◆ Task to complete: Among the lines below, restate word for word only those from the line with "[1, 2], cfg" through the line with "V40-10, V40-12. -/", with both end lines kept.

Collected data
-- Opening Marker --

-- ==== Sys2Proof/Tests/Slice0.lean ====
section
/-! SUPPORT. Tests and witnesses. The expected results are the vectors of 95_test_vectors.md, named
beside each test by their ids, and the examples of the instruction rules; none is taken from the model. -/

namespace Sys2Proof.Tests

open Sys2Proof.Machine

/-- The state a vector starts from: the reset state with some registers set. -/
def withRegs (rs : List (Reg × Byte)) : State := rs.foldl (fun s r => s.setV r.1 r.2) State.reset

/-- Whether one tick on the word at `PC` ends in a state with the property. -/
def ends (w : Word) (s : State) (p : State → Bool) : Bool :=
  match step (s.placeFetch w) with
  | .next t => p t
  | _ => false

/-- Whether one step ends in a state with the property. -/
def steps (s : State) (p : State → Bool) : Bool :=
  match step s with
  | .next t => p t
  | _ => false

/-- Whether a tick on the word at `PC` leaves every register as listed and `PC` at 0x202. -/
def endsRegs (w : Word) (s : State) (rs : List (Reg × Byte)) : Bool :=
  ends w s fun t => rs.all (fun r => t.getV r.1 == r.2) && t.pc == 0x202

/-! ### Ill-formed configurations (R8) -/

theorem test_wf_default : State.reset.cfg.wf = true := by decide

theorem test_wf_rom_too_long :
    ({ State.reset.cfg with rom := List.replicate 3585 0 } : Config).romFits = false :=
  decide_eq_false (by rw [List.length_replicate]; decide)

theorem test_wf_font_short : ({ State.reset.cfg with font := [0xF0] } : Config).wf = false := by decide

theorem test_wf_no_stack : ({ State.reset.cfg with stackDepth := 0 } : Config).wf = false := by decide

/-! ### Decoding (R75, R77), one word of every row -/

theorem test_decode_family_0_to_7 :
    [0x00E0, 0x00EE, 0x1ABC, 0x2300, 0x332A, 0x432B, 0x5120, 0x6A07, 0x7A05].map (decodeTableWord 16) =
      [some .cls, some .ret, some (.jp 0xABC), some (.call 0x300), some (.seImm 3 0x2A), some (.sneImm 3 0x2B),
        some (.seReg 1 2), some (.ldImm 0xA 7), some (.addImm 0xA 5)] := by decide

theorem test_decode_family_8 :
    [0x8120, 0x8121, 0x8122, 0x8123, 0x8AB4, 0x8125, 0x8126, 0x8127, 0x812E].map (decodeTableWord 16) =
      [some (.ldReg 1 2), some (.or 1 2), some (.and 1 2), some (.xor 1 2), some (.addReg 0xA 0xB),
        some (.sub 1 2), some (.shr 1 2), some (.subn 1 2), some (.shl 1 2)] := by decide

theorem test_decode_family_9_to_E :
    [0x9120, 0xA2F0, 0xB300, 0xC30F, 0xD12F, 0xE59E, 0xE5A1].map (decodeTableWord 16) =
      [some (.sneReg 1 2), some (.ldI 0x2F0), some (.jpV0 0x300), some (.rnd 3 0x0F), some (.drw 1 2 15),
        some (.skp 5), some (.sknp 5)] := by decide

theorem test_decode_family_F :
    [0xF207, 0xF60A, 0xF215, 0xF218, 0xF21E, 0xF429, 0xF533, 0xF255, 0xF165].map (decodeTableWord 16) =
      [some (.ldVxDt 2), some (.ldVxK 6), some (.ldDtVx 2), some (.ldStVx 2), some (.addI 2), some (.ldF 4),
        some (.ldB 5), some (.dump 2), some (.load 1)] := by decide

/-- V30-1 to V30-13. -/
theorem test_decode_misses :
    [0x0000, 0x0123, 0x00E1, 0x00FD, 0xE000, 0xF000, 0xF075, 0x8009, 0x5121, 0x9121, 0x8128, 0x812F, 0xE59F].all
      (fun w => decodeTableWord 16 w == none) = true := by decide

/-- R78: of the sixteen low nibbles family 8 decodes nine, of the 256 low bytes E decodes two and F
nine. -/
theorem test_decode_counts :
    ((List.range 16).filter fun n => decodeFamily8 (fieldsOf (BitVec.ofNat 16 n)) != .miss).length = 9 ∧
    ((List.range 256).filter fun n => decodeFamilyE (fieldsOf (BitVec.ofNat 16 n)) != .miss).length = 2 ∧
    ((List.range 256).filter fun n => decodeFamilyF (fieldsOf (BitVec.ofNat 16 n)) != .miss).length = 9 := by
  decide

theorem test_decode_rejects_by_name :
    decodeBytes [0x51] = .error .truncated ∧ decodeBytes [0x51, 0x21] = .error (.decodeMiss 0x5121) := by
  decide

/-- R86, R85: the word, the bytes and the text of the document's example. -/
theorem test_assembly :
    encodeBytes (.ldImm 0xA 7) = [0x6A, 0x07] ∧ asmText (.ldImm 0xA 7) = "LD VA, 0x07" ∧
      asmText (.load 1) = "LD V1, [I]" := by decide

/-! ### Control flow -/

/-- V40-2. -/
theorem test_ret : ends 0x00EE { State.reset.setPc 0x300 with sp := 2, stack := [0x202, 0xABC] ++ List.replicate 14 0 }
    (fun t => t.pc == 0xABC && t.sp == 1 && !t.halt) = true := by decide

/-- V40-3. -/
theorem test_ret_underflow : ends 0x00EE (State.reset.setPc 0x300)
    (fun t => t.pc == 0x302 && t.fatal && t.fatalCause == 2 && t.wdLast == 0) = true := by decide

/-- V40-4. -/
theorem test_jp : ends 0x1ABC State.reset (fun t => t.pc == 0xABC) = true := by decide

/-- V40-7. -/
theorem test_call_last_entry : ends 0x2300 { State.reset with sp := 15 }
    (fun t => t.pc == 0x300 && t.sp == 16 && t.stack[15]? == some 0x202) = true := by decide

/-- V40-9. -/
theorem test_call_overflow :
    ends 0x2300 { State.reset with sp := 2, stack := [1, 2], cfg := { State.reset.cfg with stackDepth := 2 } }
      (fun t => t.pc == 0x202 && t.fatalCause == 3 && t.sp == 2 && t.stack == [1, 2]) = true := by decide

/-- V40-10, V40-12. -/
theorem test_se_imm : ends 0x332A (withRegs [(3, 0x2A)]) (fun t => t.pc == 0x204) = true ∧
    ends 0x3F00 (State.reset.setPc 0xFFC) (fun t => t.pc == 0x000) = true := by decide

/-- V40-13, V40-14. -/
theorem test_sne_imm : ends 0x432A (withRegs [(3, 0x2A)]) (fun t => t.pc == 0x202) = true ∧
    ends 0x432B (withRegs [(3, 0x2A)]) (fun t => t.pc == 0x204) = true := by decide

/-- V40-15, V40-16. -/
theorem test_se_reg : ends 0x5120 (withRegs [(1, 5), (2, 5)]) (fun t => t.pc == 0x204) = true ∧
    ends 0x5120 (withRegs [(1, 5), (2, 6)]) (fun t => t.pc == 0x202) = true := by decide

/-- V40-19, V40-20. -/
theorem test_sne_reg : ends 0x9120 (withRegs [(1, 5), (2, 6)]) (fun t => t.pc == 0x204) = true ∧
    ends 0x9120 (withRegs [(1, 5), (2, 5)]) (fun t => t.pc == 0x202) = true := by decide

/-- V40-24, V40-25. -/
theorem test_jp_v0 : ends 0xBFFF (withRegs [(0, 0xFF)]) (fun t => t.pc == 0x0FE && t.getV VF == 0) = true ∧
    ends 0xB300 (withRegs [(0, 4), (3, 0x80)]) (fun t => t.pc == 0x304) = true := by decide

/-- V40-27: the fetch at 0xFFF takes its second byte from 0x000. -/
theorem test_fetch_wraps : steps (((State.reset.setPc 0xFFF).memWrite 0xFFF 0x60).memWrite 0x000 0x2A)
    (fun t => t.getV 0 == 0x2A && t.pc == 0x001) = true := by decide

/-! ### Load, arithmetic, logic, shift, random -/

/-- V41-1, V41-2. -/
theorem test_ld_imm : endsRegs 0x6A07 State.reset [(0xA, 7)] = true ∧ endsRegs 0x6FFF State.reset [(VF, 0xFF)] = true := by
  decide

-- Closing Marker --
-- Opening Marker --

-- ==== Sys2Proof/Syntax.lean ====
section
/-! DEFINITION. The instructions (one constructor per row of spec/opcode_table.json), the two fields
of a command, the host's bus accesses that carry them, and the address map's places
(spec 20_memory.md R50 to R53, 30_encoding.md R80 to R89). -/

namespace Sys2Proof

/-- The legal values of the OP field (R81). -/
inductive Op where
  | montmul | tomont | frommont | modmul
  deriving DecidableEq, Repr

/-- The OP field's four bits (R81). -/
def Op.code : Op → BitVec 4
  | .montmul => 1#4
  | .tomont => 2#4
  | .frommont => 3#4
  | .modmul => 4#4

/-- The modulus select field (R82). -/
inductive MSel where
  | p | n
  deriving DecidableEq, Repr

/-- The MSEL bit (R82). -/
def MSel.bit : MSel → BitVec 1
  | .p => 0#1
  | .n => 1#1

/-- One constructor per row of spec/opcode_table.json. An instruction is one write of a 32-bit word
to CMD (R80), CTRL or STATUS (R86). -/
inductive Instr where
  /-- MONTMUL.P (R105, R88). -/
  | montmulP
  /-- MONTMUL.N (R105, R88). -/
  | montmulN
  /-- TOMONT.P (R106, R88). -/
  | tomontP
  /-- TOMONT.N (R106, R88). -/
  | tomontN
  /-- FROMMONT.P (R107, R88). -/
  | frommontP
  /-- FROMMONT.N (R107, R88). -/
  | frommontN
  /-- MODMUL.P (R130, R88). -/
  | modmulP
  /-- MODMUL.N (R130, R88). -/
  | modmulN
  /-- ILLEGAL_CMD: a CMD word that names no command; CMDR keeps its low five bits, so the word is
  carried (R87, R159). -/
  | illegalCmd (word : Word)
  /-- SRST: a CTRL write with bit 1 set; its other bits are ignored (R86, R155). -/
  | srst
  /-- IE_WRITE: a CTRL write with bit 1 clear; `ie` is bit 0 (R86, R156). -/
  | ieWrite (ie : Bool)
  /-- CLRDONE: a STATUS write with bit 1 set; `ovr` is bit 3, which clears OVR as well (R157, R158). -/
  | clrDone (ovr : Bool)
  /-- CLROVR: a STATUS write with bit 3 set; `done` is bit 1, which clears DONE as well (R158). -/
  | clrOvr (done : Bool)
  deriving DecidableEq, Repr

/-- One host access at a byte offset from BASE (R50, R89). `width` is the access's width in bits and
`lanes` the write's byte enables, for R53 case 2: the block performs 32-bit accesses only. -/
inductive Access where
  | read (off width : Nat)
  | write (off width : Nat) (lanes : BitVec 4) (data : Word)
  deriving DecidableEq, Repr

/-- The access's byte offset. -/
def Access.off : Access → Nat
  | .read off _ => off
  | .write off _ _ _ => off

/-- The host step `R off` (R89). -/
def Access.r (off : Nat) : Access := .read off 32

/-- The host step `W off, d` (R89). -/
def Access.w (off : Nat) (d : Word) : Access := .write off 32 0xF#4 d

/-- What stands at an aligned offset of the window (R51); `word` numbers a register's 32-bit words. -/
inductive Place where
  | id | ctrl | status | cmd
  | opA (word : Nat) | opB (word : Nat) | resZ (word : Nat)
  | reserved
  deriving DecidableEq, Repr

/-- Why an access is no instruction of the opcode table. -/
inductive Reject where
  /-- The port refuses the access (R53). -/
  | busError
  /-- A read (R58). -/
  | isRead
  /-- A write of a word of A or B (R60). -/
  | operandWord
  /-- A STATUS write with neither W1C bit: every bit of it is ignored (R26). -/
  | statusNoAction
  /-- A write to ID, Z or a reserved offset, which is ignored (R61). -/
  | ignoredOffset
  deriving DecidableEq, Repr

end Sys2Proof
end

-- Closing Marker --

◆ Result:
    ends 0x2300 { State.reset with sp := 2, stack := [1, 2], cfg := { State.reset.cfg with stackDepth := 2 } }
      (fun t => t.pc == 0x202 && t.fatalCause == 3 && t.sp == 2 && t.stack == [1, 2]) = true := by decide

/-- V40-10, V40-12. -/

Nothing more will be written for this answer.